Man convicted in Birmingham dancer’s 1982 rape and murder pleads guilty to killing teen in Boston in 1980
An Alabama man convicted in the 1982 murder of a Sammy’s Go-Go dancer has pleaded guilty a Massachusetts murder of a sex worker.
Steven Fike, 65, entered his guilty plea Wednesday to a reduced charge of manslaughter in the 1980 killing of 19-year-old Wendy Dansereau at a Boston motel.
“After 45 years, and thanks to advances in DNA science, the collection of evidence by Alabama authorities, and the perseverance of investigators here,’’ said Suffolk District Attorney Kevin Hayden, “Wendy Dansereau’s family at last has an answer about who was responsible for her tragic death.”
Fike received a 13 to 15-year sentence to run concurrently with his Alabama sentence. He will be returned to Alabama to serve out his life sentence.
Fike was first linked by DNA in 2019 to Dansereau’s murder and then arrested for the crime in 2022.
A Birmingham native described as a drifter, Fike was convicted when he was 23 years in the Jan. 30, 1982, rape and murder of Patricia Ann Culp, a dancer at Sammy’s on Third Avenue West in Birmingham.
He was sentenced to life in prison and is an inmate at Elmore Correctional Facility.
The 20-year-old Culp was last seen entering the Hiway Host Motel on Bessemer Super Highway.
Her body was later found in a ditch, in about six inches of water, alongside Interstate 59 in Tuscaloosa County.
An autopsy later showed Culp died from “a severe blow to the back of her head.”
The manager of the Birmingham motel testified that Fike and Culp arrived in the early morning hours of Jan. 30, 1982, at the motel in a red car. They registered and went to Room 330.
The next morning the housekeeper discovered that one of the beds in Room 330 had been stripped and all the linens, bedspread, and blanket were missing from the room. Traces of blood were found in various areas of the motel room, including on the mattress.
Several witnesses testified they saw Fike at the Omelette Shop near the Birmingham Airport about 10 a.m. Jan. 30. He was seen driving a red Mustang.
Later that morning, Fike bought some new shoes. He then went to the Ramada Inn near the airport around 1 p.m. where he was seen changing clothes in the men’s room at this time.
Fike gave a bag containing shoes and keys to the Ramada Inn desk clerk. He then had the driver of the Ramada Inn van take him to get cigarettes and drop him at the airport.
Later that day, one of the security officers for the Ramada Inn noticed a red Mustang with a broken window.
When he looked inside the car, he found a tote bag which contained a sheer nightgown, panties, make-up and a pill bottle with the name Patricia Culp on it.
Photographs of Culp were found in the glove compartment. Blood was found in the trunk of the car, and a tire tool with hair fibers on it was also recovered in the trunk.
Fike was identified as the suspect after investigators composed a sketch of the suspect through witness descriptions and then police files.
A murder warrant was issued, and a nationwide alert sent to law enforcement agencies across the country. Fike was eventually arrested in Atlanta.

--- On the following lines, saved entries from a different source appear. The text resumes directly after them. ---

-- ==== Sys2Proof/Machine/Dispatch.lean ====
section
/-! DEFINITION. Machine/Dispatch.lean: one arm for each constructor of Instr, each a call of its meaning. -/

namespace Sys2Proof.Machine

/-- What an instruction or an event does to the device. -/
def exec (i : Instr) (s : State) : Host.Outcome State Fault Refusal :=
  match i with
  | .iadd f => Sys2Proof.Machine.execIadd f s
  | .isub f => Sys2Proof.Machine.execIsub f s
  | .imul f => Sys2Proof.Machine.execImul f s
  | .imulh f => Sys2Proof.Machine.execImulh f s
  | .imad f => Sys2Proof.Machine.execImad f s
  | .imin f => Sys2Proof.Machine.execImin f s
  | .imax f => Sys2Proof.Machine.execImax f s
  | .iabs f => Sys2Proof.Machine.execIabs f s
  | .ineg f => Sys2Proof.Machine.execIneg f s
  | .and f => Sys2Proof.Machine.execAnd f s
  | .or f => Sys2Proof.Machine.execOr f s
  | .xor f => Sys2Proof.Machine.execXor f s
  | .not f => Sys2Proof.Machine.execNot f s
  | .shl f => Sys2Proof.Machine.execShl f s
  | .shr f => Sys2Proof.Machine.execShr f s
  | .sar f => Sys2Proof.Machine.execSar f s
  | .rotl f => Sys2Proof.Machine.execRotl f s
  | .popc f => Sys2Proof.Machine.execPopc f s
  | .clz f => Sys2Proof.Machine.execClz f s
  | .brev f => Sys2Proof.Machine.execBrev f s
  | .sel f => Sys2Proof.Machine.execSel f s
  | .clmul f => Sys2Proof.Machine.execClmul f s
  | .clmulh f => Sys2Proof.Machine.execClmulh f s
  | .bfx f => Sys2Proof.Machine.execBfx f s
  | .bfi f => Sys2Proof.Machine.execBfi f s
  | .shuf f => Sys2Proof.Machine.execShuf f s
  | .bcast f => Sys2Proof.Machine.execBcast f s
  | .ireduce f => Sys2Proof.Machine.execIreduce f s
  | .dot4 f => Sys2Proof.Machine.execDot4 f s
  | .fadd f => Sys2Proof.Machine.execFadd f s
  | .fsub f => Sys2Proof.Machine.execFsub f s
  | .fmul f => Sys2Proof.Machine.execFmul f s
  | .ffma f => Sys2Proof.Machine.execFfma f s
  | .fmin f => Sys2Proof.Machine.execFmin f s
  | .fmax f => Sys2Proof.Machine.execFmax f s
  | .fabs f => Sys2Proof.Machine.execFabs f s
  | .fneg f => Sys2Proof.Machine.execFneg f s
  | .frcp f => Sys2Proof.Machine.execFrcp f s
  | .frsq f => Sys2Proof.Machine.execFrsq f s
  | .fsqrt f => Sys2Proof.Machine.execFsqrt f s
  | .fdiv f => Sys2Proof.Machine.execFdiv f s
  | .fexp2 f => Sys2Proof.Machine.execFexp2 f s
  | .flog2 f => Sys2Proof.Machine.execFlog2 f s
  | .fsinpi f => Sys2Proof.Machine.execFsinpi f s
  | .fcospi f => Sys2Proof.Machine.execFcospi f s
  | .fclass f => Sys2Proof.Machine.execFclass f s
  | .frnd f => Sys2Proof.Machine.execFrnd f s
  | .fscale f => Sys2Proof.Machine.execFscale f s
  | .fdot2 f => Sys2Proof.Machine.execFdot2 f s
  | .freduce f => Sys2Proof.Machine.execFreduce f s
  | .cvt f => Sys2Proof.Machine.execCvt f s
  | .cvts f => Sys2Proof.Machine.execCvts f s
  | .scalesel f => Sys2Proof.Machine.execScalesel f s
  | .tag f => Sys2Proof.Machine.execTag f s
  | .tagr f => Sys2Proof.Machine.execTagr f s
  | .pack f => Sys2Proof.Machine.execPack f s
  | .unpack f => Sys2Proof.Machine.execUnpack f s
  | .bpsplit f => Sys2Proof.Machine.execBpsplit f s
  | .bpjoin f => Sys2Proof.Machine.execBpjoin f s
  | .movi f => Sys2Proof.Machine.execMovi f s
  | .moviW f ext => Sys2Proof.Machine.execMoviW f ext s
  | .iaddi f => Sys2Proof.Machine.execIaddi f s
  | .andi f => Sys2Proof.Machine.execAndi f s
  | .ori f => Sys2Proof.Machine.execOri f s
  | .xori f => Sys2Proof.Machine.execXori f s
  | .shli f => Sys2Proof.Machine.execShli f s
  | .shri f => Sys2Proof.Machine.execShri f s
  | .sari f => Sys2Proof.Machine.execSari f s
  | .imuli f => Sys2Proof.Machine.execImuli f s
  | .lea f => Sys2Proof.Machine.execLea f s
  | .ld f => Sys2Proof.Machine.execLd f s
  | .lda f => Sys2Proof.Machine.execLda f s
  | .ldt f => Sys2Proof.Machine.execLdt f s
  | .ldu f => Sys2Proof.Machine.execLdu f s
  | .pref f => Sys2Proof.Machine.execPref f s
  | .st f => Sys2Proof.Machine.execSt f s
  | .stl f => Sys2Proof.Machine.execStl f s
  | .stt f => Sys2Proof.Machine.execStt f s
  | .atom f => Sys2Proof.Machine.execAtom f s
  | .atomf f => Sys2Proof.Machine.execAtomf f s
  | .cas f => Sys2Proof.Machine.execCas f s
  | .flush f => Sys2Proof.Machine.execFlush f s
  | .inv f => Sys2Proof.Machine.execInv f s
  | .zero f => Sys2Proof.Machine.execZero f s
  | .talloc f => Sys2Proof.Machine.execTalloc f s
  | .tfree f => Sys2Proof.Machine.execTfree f s
  | .tdesc f => Sys2Proof.Machine.execTdesc f s
  | .tload f => Sys2Proof.Machine.execTload f s
  | .tstore f => Sys2Proof.Machine.execTstore f s
  | .tfromh f => Sys2Proof.Machine.execTfromh f s
  | .ttoh f => Sys2Proof.Machine.execTtoh f s
  | .tzero f => Sys2Proof.Machine.execTzero f s
  | .mma f => Sys2Proof.Machine.execMma f s
  | .accz f => Sys2Proof.Machine.execAccz f s
  | .drain f => Sys2Proof.Machine.execDrain f s
  | .accget f => Sys2Proof.Machine.execAccget f s
  | .accput f => Sys2Proof.Machine.execAccput f s
  | .ttrans f => Sys2Proof.Machine.execTtrans f s
  | .gset f => Sys2Proof.Machine.execGset f s
  | .gget f => Sys2Proof.Machine.execGget f s
  | .matrixEngineIssue core => Sys2Proof.Machine.execMatrixEngineIssue core s
  | .br f => Sys2Proof.Machine.execBr f s
  | .brm f e0 e1 => Sys2Proof.Machine.execBrm f e0 e1 s
  | .jtab f => Sys2Proof.Machine.execJtab f s
  | .jind f => Sys2Proof.Machine.execJind f s
  | .call f => Sys2Proof.Machine.execCall f s
  | .ret f => Sys2Proof.Machine.execRet f s
  | .exit f => Sys2Proof.Machine.execExit f s
  | .bar f => Sys2Proof.Machine.execBar f s
  | .barc f => Sys2Proof.Machine.execBarc f s
  | .yield f => Sys2Proof.Machine.execYield f s
  | .rejoin f => Sys2Proof.Machine.execRejoin f s
  | .kill f => Sys2Proof.Machine.execKill f s
  | .tfence f => Sys2Proof.Machine.execTfence f s
  | .trap f => Sys2Proof.Machine.execTrap f s
  | .nop f => Sys2Proof.Machine.execNop f s
  | .fragq f => Sys2Proof.Machine.execFragq f s
  | .icmp f => Sys2Proof.Machine.execIcmp f s
  | .fcmp f => Sys2Proof.Machine.execFcmp f s
  | .pand f => Sys2Proof.Machine.execPand f s
  | .por f => Sys2Proof.Machine.execPor f s
  | .pxor f => Sys2Proof.Machine.execPxor f s
  | .pnot f => Sys2Proof.Machine.execPnot f s
  | .pmov f => Sys2Proof.Machine.execPmov f s
  | .pany f => Sys2Proof.Machine.execPany f s
  | .pset f => Sys2Proof.Machine.execPset f s
  | .cput f => Sys2Proof.Machine.execCput f s
  | .ctail f => Sys2Proof.Machine.execCtail f s
  | .ctailOpen f => Sys2Proof.Machine.execCtailOpen f s
  | .semadd f => Sys2Proof.Machine.execSemadd f s
  | .semwait f => Sys2Proof.Machine.execSemwait f s
  | .semread f => Sys2Proof.Machine.execSemread f s
  | .publish f => Sys2Proof.Machine.execPublish f s
  | .enq f => Sys2Proof.Machine.execEnq f s
  | .svc f => Sys2Proof.Machine.execSvc f s
  | .mwait f => Sys2Proof.Machine.execMwait f s
  | .collabort f => Sys2Proof.Machine.execCollabort f s
  | .fence f => Sys2Proof.Machine.execFence f s
  | .csrr f => Sys2Proof.Machine.execCsrr f s
  | .csrw f => Sys2Proof.Machine.execCsrw f s
  | .csrs f => Sys2Proof.Machine.execCsrs f s
  | .csrc f => Sys2Proof.Machine.execCsrc f s
  | .clock f => Sys2Proof.Machine.execClock f s
  | .errq f => Sys2Proof.Machine.execErrq f s
  | .mov f => Sys2Proof.Machine.execMov f s
  | .rget f => Sys2Proof.Machine.execRget f s
  | .rput f => Sys2Proof.Machine.execRput f s
  | .sbind f => Sys2Proof.Machine.execSbind f s
  | .sstat f => Sys2Proof.Machine.execSstat f s
  | .nopEntry c => Sys2Proof.Machine.execNopEntry c s
  | .copyEntry c => Sys2Proof.Machine.execCopyEntry c s
  | .copy3d c => Sys2Proof.Machine.execCopy3d c s
  | .copyh c => Sys2Proof.Machine.execCopyh c s
  | .signal c => Sys2Proof.Machine.execSignal c s
  | .waitsem c => Sys2Proof.Machine.execWaitsem c s
  | .link c => Sys2Proof.Machine.execLink c s
  | .pressAppend c => Sys2Proof.Machine.execPressAppend c s
  | .pressSync c => Sys2Proof.Machine.execPressSync c s
  | .pressTrim c => Sys2Proof.Machine.execPressTrim c s
  | .collAllreduce c => Sys2Proof.Machine.execCollAllreduce c s
  | .collAllgather c => Sys2Proof.Machine.execCollAllgather c s
  | .collRedscat c => Sys2Proof.Machine.execCollRedscat c s
  | .collAlltoall c => Sys2Proof.Machine.execCollAlltoall c s
  | .collBcast c => Sys2Proof.Machine.execCollBcast c s
  | .svcreq c reply => Sys2Proof.Machine.execSvcreq c reply s
  | .entryComplete c => Sys2Proof.Machine.execEntryComplete c s
  | .semaphoreWake core sem => Sys2Proof.Machine.execSemaphoreWake core sem s
  | .mwaitWake core frag => Sys2Proof.Machine.execMwaitWake core frag s
  | .mwaitTimeout core frag => Sys2Proof.Machine.execMwaitTimeout core frag s
  | .releasePerform core slot => Sys2Proof.Machine.execReleasePerform core slot s
  | .loadReturn core slot => Sys2Proof.Machine.execLoadReturn core slot s
  | .tableWalkComplete core ctx va => Sys2Proof.Machine.execTableWalkComplete core ctx va s
  | .leaseExpiry core frame => Sys2Proof.Machine.execLeaseExpiry core frame s
  | .fragExhaustedRetry core slot => Sys2Proof.Machine.execFragExhaustedRetry core slot s
  | .retry core fid => Sys2Proof.Machine.execRetry core fid s
  | .resumePast core fid => Sys2Proof.Machine.execResumePast core fid s
  | .redirect core fid target => Sys2Proof.Machine.execRedirect core fid target s
  | .serviceKill core fid => Sys2Proof.Machine.execServiceKill core fid s
  | .terminate ctx => Sys2Proof.Machine.execTerminate ctx s
  | .llServiceTimeout core fid => Sys2Proof.Machine.execLlServiceTimeout core fid s
  | .llDesched tid => Sys2Proof.Machine.execLlDesched tid s
  | .invalidationComplete ctx va len => Sys2Proof.Machine.execInvalidationComplete ctx va len s
  | .mappingChange ctx va len writes => Sys2Proof.Machine.execMappingChange ctx va len writes s
  | .mapEntryWrite loader key value => Sys2Proof.Machine.execMapEntryWrite loader key value s
  | .flashBlockArrival block => Sys2Proof.Machine.execFlashBlockArrival block s
  | .recordPost stream => Sys2Proof.Machine.execRecordPost stream s
  | .streamBind stream ctx va pa len => Sys2Proof.Machine.execStreamBind stream ctx va pa len s
  | .streamUnbind stream => Sys2Proof.Machine.execStreamUnbind stream s
  | .nodeDispatch nid origin => Sys2Proof.Machine.execNodeDispatch nid origin s
  | .nodeComplete nid => Sys2Proof.Machine.execNodeComplete nid s
  | .hostSubmission ctx addr => Sys2Proof.Machine.execHostSubmission ctx addr s
  | .hostNodeDone nid => Sys2Proof.Machine.execHostNodeDone nid s
  | .preempt nid tids => Sys2Proof.Machine.execPreempt nid tids s
  | .teamSave tid => Sys2Proof.Machine.execTeamSave tid s
  | .restore tid core => Sys2Proof.Machine.execRestore tid core s
  | .svcReply ctx reply => Sys2Proof.Machine.execSvcReply ctx reply s
  | .homeRd r => Sys2Proof.Machine.execHomeRd r s
  | .homeRdx r => Sys2Proof.Machine.execHomeRdx r s
  | .homeUpg r => Sys2Proof.Machine.execHomeUpg r s
  | .homeWr r => Sys2Proof.Machine.execHomeWr r s
  | .homeAt r => Sys2Proof.Machine.execHomeAt r s
  | .homeEvc r => Sys2Proof.Machine.execHomeEvc r s
  | .homeWb r => Sys2Proof.Machine.execHomeWb r s
  | .homeAck r => Sys2Proof.Machine.execHomeAck r s
  | .homeData r => Sys2Proof.Machine.execHomeData r s
  | .homeFl r => Sys2Proof.Machine.execHomeFl r s
  | .homeIv r => Sys2Proof.Machine.execHomeIv r s
  | .homeZr r => Sys2Proof.Machine.execHomeZr r s
  | .pushApply die key word => Sys2Proof.Machine.execPushApply die key word s
  | .rangeEntryWrite ten idx w0 w1 w2 w3 => Sys2Proof.Machine.execRangeEntryWrite ten idx w0 w1 w2 w3 s
  | .patternLoad cmd => Sys2Proof.Machine.execPatternLoad cmd s
  | .registerWrite r value => Sys2Proof.Machine.execRegisterWrite r value s
  | .featureAcceptWrite value => Sys2Proof.Machine.execFeatureAcceptWrite value s
  | .mailboxRequest ten r => Sys2Proof.Machine.execMailboxRequest ten r s
  | .interruptAck ten vec => Sys2Proof.Machine.execInterruptAck ten vec s
  | .loadContainer ctx file => Sys2Proof.Machine.execLoadContainer ctx file s
  | .flitReceive port header rest => Sys2Proof.Machine.execFlitReceive port header rest s
  | .replayRequest port named => Sys2Proof.Machine.execReplayRequest port named s
  | .laneRepair port lane => Sys2Proof.Machine.execLaneRepair port lane s
  | .retrainComplete port => Sys2Proof.Machine.execRetrainComplete port s
  | .fabricWriteAck c => Sys2Proof.Machine.execFabricWriteAck c s
  | .abortToken ctx group => Sys2Proof.Machine.execAbortToken ctx group s
  | .collectivePacket ctx group attempt rank data => Sys2Proof.Machine.execCollectivePacket ctx group attempt rank data s
  | .alertBackOff stack bank => Sys2Proof.Machine.execAlertBackOff stack bank s
  | .hbmRefresh stack bank => Sys2Proof.Machine.execHbmRefresh stack bank s
  | .activate stack bank => Sys2Proof.Machine.execActivate stack bank s
  | .cxlPortDown port => Sys2Proof.Machine.execCxlPortDown port s
  | .trierScanStart core => Sys2Proof.Machine.execTrierScanStart core s
  | .trierScanComplete core failing => Sys2Proof.Machine.execTrierScanComplete core failing s
  | .trierScanAbort core => Sys2Proof.Machine.execTrierScanAbort core s
  | .coreRemap core site => Sys2Proof.Machine.execCoreRemap core site s
  | .dieLost die => Sys2Proof.Machine.execDieLost die s
  | .contextReset ctx => Sys2Proof.Machine.execContextReset ctx s
  | .tenancyReset ten => Sys2Proof.Machine.execTenancyReset ten s
  | .dieReset die => Sys2Proof.Machine.execDieReset die s
  | .deviceReset => Sys2Proof.Machine.execDeviceReset s
  | .powerLoss => Sys2Proof.Machine.execPowerLoss s
  | .powerReturn => Sys2Proof.Machine.execPowerReturn s
  | .firmwareSwitch r => Sys2Proof.Machine.execFirmwareSwitch r s
  | .bankSwitch => Sys2Proof.Machine.execBankSwitch s
  | .spuriousWake core frag => Sys2Proof.Machine.execSpuriousWake core frag s
  | .blockEraseOrRelocationStart block => Sys2Proof.Machine.execBlockEraseOrRelocationStart block s
  | .blockEraseOrRelocationEnd block => Sys2Proof.Machine.execBlockEraseOrRelocationEnd block s
  | .flushOrInvComplete core slot => Sys2Proof.Machine.execFlushOrInvComplete core slot s
  | .powerControllerSetsLimit stack value => Sys2Proof.Machine.execPowerControllerSetsLimit stack value s

end Sys2Proof.Machine
end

In Dansereau’s killing, Massachusetts authorities said an employee of the Hotel Diplomat in Boston’s South End discovered Dansereau’s body inside a hotel room on March 18, 1980.

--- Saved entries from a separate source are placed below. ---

/-- R281, R401: waiters that a semaphore satisfies are served within 4 dcy. -/
def State.watchSems (s : State) : State :=
  { s with wakeBy := ((s.semq.map (·.key)).eraseDups.filter s.owes).foldl (fun t k =>
      Table.put t k ((Table.find s.wakeBy k).getD (s.time + 4))) [] }

/-- The flash blocks that the Affineur must let be read at a moment (R337, R401): those for which remnants have been parked with
LL_FLASH_STALL, or with LL_FLASH_WAIT for a block that is busy, for 65,000 dcy. -/
def State.stalledBlocks (s : State) (now : Nat) : List Nat :=
  (s.frags ++ s.saved.flatMap (fun e => e.2.frags)).flatMap (fun e =>
    if e.2.st == .parked && (e.2.cause == Cause.flashStall || e.2.cause == Cause.flashWait) && decide (e.2.since + 65000 < now) then
      e.2.blocks.flatten.filter s.busy.contains
    else [])

/-- R401: what is to happen before a moment by the bounds that bind: wakes (R217, R281), the suspension of an erase (R337), the end of a
retraining (R381), the abort of a scan and its end (R376). -/
def State.fallDue (s : State) (now : Nat) : State :=
  let s1 := s.watchSems.watchScans
  let s2 := (s1.wakeBy.filter (fun e => decide (e.2 < now))).foldl (fun s e => s.serveSem e.1) s1
  let s3 := s2.frags.foldl (fun s e =>
    match e.2.st with
    | .asleep (.mwait _ (some d) _) => if d ≤ now then s.wake (e.1 / 64) (e.1 % 64) none else s
    | _ => s) s2
  let s4 := (s3.stalledBlocks now).foldl State.blockReadable s3
  let s5 := s4.ports.foldl (fun s e => if e.2.training && decide (e.2.since + 26000 < now) then s.retrained e.1 else s) s4
  let s6 := s5.trier.foldl (fun s e => if e.2.abortBy.any (fun t => decide (t < now)) then s.scanAbort e.1 else s) s5
  s6.trier.foldl (fun s e => if e.2.running.any (fun t => decide (t + 260000 < now)) then s.scanEnds e.1 else s) s6

/-- Two outstanding loads have no byte in common that both are still to read. -/
def PendingLoad.apart (p q : PendingLoad) : Bool :=
  p.parts.all (fun a => q.parts.all (fun b => a.miss.all (fun m => b.miss.all (fun n => m.2 != n.2))))

/-- R173, R196, R199: an outstanding load may be read before older ones of its group with which it has no byte in common: an open choice
(log entry 19). It returns in its place. -/
def State.readEarly (s : State) : State :=
  let loading := s.groups.filter (fun e => !e.2.loads.isEmpty)
  if loading.isEmpty then s.useFree
  else
    match loading[s.freeVal % (loading.length + 1)]? with
    | none => s.useFree
    | some e =>
      let j := s.freeVal / (loading.length + 1) % e.2.loads.length
      match e.2.loads[j]? with
      | none => s.useFree
      | some p =>
        if !(e.2.loads.take j).all p.apart then s.useFree
        else
          match s.useFree.fetchLoad (e.1 / 16) (e.1 % 16) p with
          | some r => r.1.updGroup (e.1 / 16) (e.1 % 16) (fun g => { g with loads := g.loads.set j r.2 })
          | none => s.useFree

/-- Device time passes (R2), by an open amount, none where the next turn is of the same dcy (log entry 2): what falls due happens, loads may be
read (R199), stores in flight become performed for every agent (R204), the intervals of R310 begin or break, and storage may change of itself. -/
def State.tick (s : State) : State :=
  let now := s.time + s.freeVal
  let s1 := s.useFree.readEarly.fallDue now
  let s2 : State := { s1 with time := max s1.time now, issued := if s.time < max s1.time now then [] else s1.issued }
  (((s2.expire).watchTeams).wear).makeRoom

She had been sexually assaulted and strangled.
Assistant District Attorney John Verner the room showed signs of a struggle
Dansereau had a red scarf tied around her neck with ligature marks under the scarf. Her clothes were found scattered around the room and her bra was damaged.
The investigation determined that Dansereau had entered the hotel earlier with a customer.
The medical examiner collected oral, anal and vaginal samples during the autopsy. Despite the best efforts of investigators, the case went unsolved, Verner said.
In 2011 investigators entered the sample evidence into the national Combined DNA Index System (CODIS) and obtained a match between a vaginal sperm sample and DNA obtained from Fike after his conviction in Alabama.
Partially-smoked cigarettes from the hotel room also matched Fike’s DNA, Verner said.
When interviewed by Boston homicide detectives in April 2018 in Alabama, Fike denied ever having been in Boston. He continued his denials when confronted with the evidence of his DNA in Dansereau’s body, Verner said.
Fike placed himself in Keene, NH around the time of Dansereau’s murder.
Police reports from Keene show that Fike committed a petty larceny about 12 hours before Dansereau entered the Diplomat Hotel with a customer, Verner said.